La brigade des bérets noirs

LA BRIGADE DES BÉRETS NOIRS est l’un des quelques films de Terence Young qui font comprendre pourquoi il a été choisi pour réaliser le tout premier James Bond (DR. NO, 1962). Dès le premier plan où des tanks surgissent de l’arrière-plan, le cinéaste montre son grand intérêt pour l’espace : il est possible de comparer ce plan avec la sortie d’Ursula Andress de l’eau dans le James Bond, tant l’aspect hypnotisant est fort. Sauf qu’ici ce n’est pas de l’eau qui décolle, mais c’est la possession de la machine sur l’espace désert. Idée renforcée par les coups de canons, provoquant des explosions qui effacent l’esthétique, cache le paysage et balaye la terre. Il n’est pas anodin de voir une telle violence, une telle chorégraphie musclée du combat dans les premiers plans du film.

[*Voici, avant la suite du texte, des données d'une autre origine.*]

-- ==== Sys2Proof/Word.lean ====
section
/-! DEFINITION. The word types of the HV960 and their plainest arithmetic. -/

namespace Sys2Proof

/-- One byte of memory. -/
abbrev Byte := BitVec 8

/-- A register or a scalar value (R11: registers are 32 bits wide). -/
abbrev Word := BitVec 32

/-- A 40-bit device address held in an address register (R28, R220). -/
abbrev DevAddr := BitVec 40

/-- A weft instruction word (R241). -/
abbrev WeftWord := BitVec 64

/-- The all-ones word, at which event counters saturate (R17). -/
def Word.ones : Word := BitVec.allOnes 32

end Sys2Proof
end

En effet, Terence Young tient dès le début à exprimer le courage / la force / le héroïsme de ses personnages. Ou comment mieux décrire le caractère de personnages, lorsqu’il s’agit d’un film au contexte de guerre.

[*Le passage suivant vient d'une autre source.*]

-- ==== Sys2Proof/Syntax.lean ====
section
/-! DEFINITION. The commands of the HV960: one constructor for every row of spec/opcode_table.json, with the operands of
the row. The weft rows carry the context that issues the instruction and the fields of chapter 09's encodings. -/

namespace Sys2Proof

/-- The context whose sequencer issues a weft instruction: the woven context of a physical core, or one of the two
loose contexts of a logical core's physical core (R220, R276). -/
inductive Ctx where
  | woven (core : Fin 72)
  | loose (core : Fin 72) (slot : Fin 2)
  deriving DecidableEq, Repr

/-- The physical core of a context. -/
def Ctx.core : Ctx → Nat
  | .woven p => p.val
  | .loose p _ => p.val

/-- Operand b of the scalar ALU: a selector (major 0x01) or an immediate (major 0x02). -/
inductive BSrc where
  | sel (s : BitVec 7)
  | imm (v : BitVec 32)
  deriving DecidableEq, Repr

/-- The fields of a scalar ALU instruction (Table, Scalar ALU encodings). -/
structure Alu where
  rd : BitVec 5
  sa : BitVec 7
  b : BSrc
  deriving DecidableEq, Repr

/-- The count of LOOP (src = 0 or 1). -/
inductive LoopCount where
  | imm (n : BitVec 16)
  | sel (s : BitVec 7)
  deriving DecidableEq, Repr

/-- The operand of WAITPICK (src = 0 or 1). -/
inductive PickArg where
  | imm (n : BitVec 20)
  | sel (s : BitVec 7)
  deriving DecidableEq, Repr

/-- The operand of CFG.GANG (src = 0 or 1). -/
inductive GangArg where
  | imm (mode : BitVec 2)
  | sel (s : BitVec 7)
  deriving DecidableEq, Repr

/-- The operand of CFG.NUM (src = 0 or 1). -/
inductive NumArg where
  | imm (ftz : Bool) (statMode : BitVec 2)
  | sel (s : BitVec 7)
  deriving DecidableEq, Repr

/-- The fields of SE.XFER (Table, Stream encodings). With ireg, idx holds the scalar register in its low five bits. -/
structure Xfer where
  slot : BitVec 4
  ireg : Bool
  idx : BitVec 12
  aen : Bool
  an : BitVec 4
  o0 : BitVec 12
  o1 : BitVec 4
  o2 : BitVec 4
  oen : Bool
  osr : BitVec 5
  sp : BitVec 4
  deriving DecidableEq, Repr

/-- What SE.INV invalidates. -/
inductive InvArg where
  | all
  | reg (r : BitVec 5)
  | idx (i : BitVec 12)
  deriving DecidableEq, Repr

/-- The fields of MPASS (Table, MPASS encoding). -/
structure MPass where
  target : BitVec 3
  pair : BitVec 3
  mcount : BitVec 9
  new : Bool
  t0 : BitVec 4
  acc : Bool
  shf : BitVec 8
  rsel : BitVec 6
  aslot : BitVec 4
  wslot : BitVec 4
  deriving DecidableEq, Repr

/-- Operand b of a vector instruction: an array at an address register, or a broadcast scalar. -/
inductive VSrc where
  | arr (a : BitVec 4)
  | sel (s : BitVec 7)
  deriving DecidableEq, Repr

/-- The fields of a vector elementwise instruction (Table, Vector elementwise encoding). -/
structure Vop where
  dA : BitVec 4
  aA : BitVec 4
  b : VSrc
  fp : Bool
  sat : Bool
  n : BitVec 16
  deriving DecidableEq, Repr

/-- The fields of REQ (Table, REQ encoding). -/
structure Req where
  accF : Bool
  tgt : BitVec 3
  chan : Bool
  cbase : BitVec 12
  rnd : BitVec 2
  sat : Bool
  stat : BitVec 3
  maxabs : BitVec 3
  srcMem : Bool
  src : BitVec 6
  rows : BitVec 9
  oslot : BitVec 4
  pA : BitVec 4
  deriving DecidableEq, Repr

/-- One class operand of WCOMB. -/
structure WClass where
  present : Bool
  engine : BitVec 2
  tile : BitVec 4
  deriving DecidableEq, Repr

/-- The fields of WCOMB. -/
structure Wcomb where
  c0 : WClass
  c8 : WClass
  c16 : WClass
  sh : BitVec 5
  sat : Bool
  dA : BitVec 4
  rows : BitVec 9
  deriving DecidableEq, Repr

/-- The fields of POOL. -/
structure Pool where
  islot : BitVec 4
  dA : BitVec 4
  avg : Bool
  divMode : BitVec 2
  glob : Bool
  ofmt : BitVec 2
  sat : Bool
  fdiv : BitVec 16
  deriving DecidableEq, Repr

/-- The fields of DWCONV. -/
structure Dwconv where
  islot : BitVec 4
  dA : BitVec 4
  wA : BitVec 4
  wfmt : BitVec 2
  deriving DecidableEq, Repr

/-- The fields of EMIT.DET. -/
structure EmitDet where
  pA : BitVec 4
  q : BitVec 3
  network : BitVec 16
  output : BitVec 16
  deriving DecidableEq, Repr

/-- The fields of VMAXABS. -/
structure Vmaxabs where
  rd : BitVec 5
  fp : Bool
  srcMem : Bool
  src : BitVec 6
  rows : BitVec 9
  deriving DecidableEq, Repr

/-- The report of a threader check that follows a role's path: logical core, check code, variant, weft index, pick, engine,
the figures needed and allowed, and the detail (Table, Threader report). -/
structure ThrReport where
  core : BitVec 6
  check : BitVec 8
  variant : BitVec 16
  index : BitVec 20
  pick : BitVec 20
  engine : BitVec 3
  needed : BitVec 32
  allowed : BitVec 32
  detail : BitVec 32
  deriving DecidableEq, Repr

/-- What the threader finds in a loose program: the code and weft index of a failed check, or the scratchpad range, ganging mode and
subnormal flushing that its image declares, and the native code (R274, Table, Loose image header). -/
inductive LooseResult where
  | failed (check : BitVec 8) (index : BitVec 20)
  | image (spOff spSize : BitVec 32) (mode : BitVec 2) (ftz : Bool) (native : List (BitVec 8))
  deriving DecidableEq, Repr

/-- What a decode core finds of one 16 × 16 block of luma (R305): an intra-predicted sample, the largest magnitude of a residual
coefficient level, the largest |mvx| + |mvy| in quarter pels of a prediction block that overlaps it, and whether some such
block's reference is not the nearest preceding picture. -/
structure BlockInfo where
  intra : Bool
  level : BitVec 16
  motion : BitVec 16
  far : Bool
  deriving DecidableEq, Repr

/-- A decoded picture: size, luma and interleaved chroma samples, its blocks in raster order, and the buffer indices in the
stream's reference set after it. -/
structure Picture where
  w : BitVec 13
  h : BitVec 13
  luma : List (BitVec 8)
  chroma : List (BitVec 8)
  blocks : List BlockInfo
  refs : List (BitVec 16)
  deriving DecidableEq, Repr

/-- How decoding ends (R302, R308): a syntax or semantic error, a fault of the decode core, or a picture. -/
inductive DecodeResult where
  | error
  | fault
  | picture (p : Picture)
  deriving DecidableEq, Repr

/-- How an encoder ends a descriptor (R310): its source or reference reads as uncorrectable, or the coded bytes. -/
inductive EncodeResult where
  | uncorrectable
  | coded (bytes : List (BitVec 8)) (recon : List (BitVec 8))
  deriving DecidableEq, Repr

/-- How DRAM initialisation ends (R333, R334): dies of 16 Gb or 8 Gb, two ranks or one, and the refresh management threshold of mode
register 27; or a cause and the channels that caused it. -/
inductive DramInit where
  | ok (dense : Bool) (two : Bool) (rfm : BitVec 16)
  | fail (cause : BitVec 3) (chans : BitVec 16)
  deriving DecidableEq, Repr

/-- What the oscillator measurement of a rank finds (R354, R355): within range, more than 1/16 of a unit interval off, beyond the
trained range, or no measurement. -/
inductive OscResult where
  | ok
  | adjust
  | limit
  | failed
  deriving DecidableEq, Repr

/-- The on-chip memories of R359. -/
inductive SramKind where
  | scratchpad
  | accumulators
  | program
  | descriptorCache
  | registers
  | commandQueues
  | recordQueue (queue : Fin 8) (entry : BitVec 8)
  | carryWays (role : Fin 64)
  | programWays
  | weightStore
  | readCache
  | systemClean
  | systemDirty
  | checkCache
  | appL2
  | decoderBuffers
  | ispLines
  | other
  deriving DecidableEq, Repr

/-- What a read of an on-chip word finds (R360). -/
inductive SramResult where
  | clean
  | corrected
  | uncorrectable
  deriving DecidableEq, Repr

/-- Activity of an estimator period (R391): counts of events 0 to 10 of each compute die, and of events 11 to 14 of the I/O die. -/
structure PowerCounts where
  die0 : List (BitVec 32)
  die1 : List (BitVec 32)
  io : List (BitVec 32)
  deriving DecidableEq, Repr

/-- The PLLs whose loss of lock R429 names: of a cluster, of a compute die, of the I/O die. -/
inductive Pll where
  | cluster (g : Fin 8)
  | die (d : Fin 2)
  | io
  deriving DecidableEq, Repr

/-- Levels of the strap pins at internal power-on release (R425). -/
structure Straps where
  bootsel : BitVec 2
  clkmode : BitVec 2
  golden : Bool
  test : Bool
  deriving DecidableEq, Repr

/-- A boot flash device that answers and whose slot directory resolves (R437): the bytes of each slot that it lists. -/
structure FlashMedia where
  a : Option (List (BitVec 8))
  b : Option (List (BitVec 8))
  golden : Option (List (BitVec 8))
  deriving DecidableEq, Repr

/-- The files a boot server delivers (R435): steward firmware, threader, application-core firmware, hedge image. -/
structure NetMedia where
  fw : List (BitVec 8)
  thr : Option (List (BitVec 8))
  app : Option (List (BitVec 8))
  hdg : Option (List (BitVec 8))
  deriving DecidableEq, Repr

/-- What the boot sources hold when the boot ROM reads them: SPI NOR, eMMC, boot server. -/
structure BootMedia where
  spi : Option FlashMedia
  emmc : Option FlashMedia
  net : Option NetMedia
  deriving DecidableEq, Repr

/-- A trained PCIe link and what the host's enumeration leaves: lanes, generation, MSI-X enabled and not function-masked. -/
structure PcieLink where
  width : BitVec 3
  speed : BitVec 3
  msix : Bool
  deriving DecidableEq, Repr

/-- What a DTLS handshake offers (R454, R455): a profile the device supports, the SHA-384 of the public key of the chain's root,
whether every signature of the chain verifies, and whether the validity dates hold at the timebase. -/
structure Handshake where
  profile : Bool
  root : List (BitVec 8)
  chain : Bool
  dates : Bool
  deriving DecidableEq, Repr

Les protagonistes de LA BRIGADE DES BÉRETS NOIRS ne sont peut-être pas assez développés individuellement, mais leur collectif fonctionne aussi bien que dans LES CANONS DE NAVARONE (Jack Lee Thompson, 1961). L’important n’est pas d’approfondir leur histoire personnelle, mais que le commando soit le bélier qui ouvre chaque porte / obstacle. Démonstration faite dans la première demi-heure du film, puisque la fuite individuelle conduit à se faire piéger, jusqu’à l’emprisonnement dans un camp. Cet espace cloisonné et isolé (puisque l’arrière-plan est désormais imperceptible) est le moyen de créer une prospection parmi les prisonniers. Par de nombreux plans rapprochés, Terence Young sélectionne ses personnages afin de composer le commando. C’est donc par des mouvements de caméra et des champs/contre-champs, reliant des personnages à des autres, que le commando se crée.

Une fois évadés, puisque le film se repose sur une chasse à l’homme, le commando part dans un semblant d’aventure. Avec des espaces grands ouverts, Terence Young explore le film d’aventures grâce aux espaces. Il s’agit donc moins d’un récit de guerre, qu’une exploration de paysages. Exactement comme dans LAWRENCE D’ARABIE de David Lean (1962), où le désert et le soleil sont des personnages principaux, presque matérialisés, Terence Young crée un jeu de l’espace. Le travail s’effectue constamment autour de l’avancée, en plans larges ou moyens, d’une extrémité à l’autre du plan ou vers l’arrière-plan, pour signifier que la guerre est d’abord une aventure spatiale. Comme si, grâce au montage, il est question de balayer les plans précédents pour s’immiscer dans l’inconnu afin d’y survivre.

Mais plus important encore, ce balayage est la métaphore de la chasse. Le hors-champ spatial, l’inconnu, le cloisonnement sont les véritables ennemis des protagonistes, car ce sont dans ces lieux que se situent les personnages rivaux. Chaque camp, chaque maison / bâtiment, chaque dune, chaque mur de pierres, … représentent le danger ; tandis que les plans larges sur les paysages (avec des mouvements de caméra plus lents, moins brutaux) représentent l’espoir et la progression. Cependant, le cinéaste n’a pas oublié la gestion temporelle de l’aventure. Lorsque le temps est abstrait, les mouvements (que ce soit de caméra ou des comédiens) profitent au commando. Mais lorsque le temps est une donnée concrète, exprimée par un assoupissement / un ennemi qui sonne à la porte avec insistance / des ennemis qui montent progressivement les escaliers / etc, celui-ci semble s’arrêter pour le commando. Comme si, avec la valeur temporelle, la mise en scène et le montage écrasent ou étirent l’espace. A travers cette grande définition de l’espace, Terence Young exprime un langage de l’aventure.

LA BRIGADE DES BÉRETS NOIRS de Terence Young.
Avec Victor Mature, Leo Genn, Bonar Colleano, Anthony Newley, Alfred Burke, Richard Marner, Martin Boddey, Percy Herbert, Kenneth Cope, Sean Kelly, David Lodge.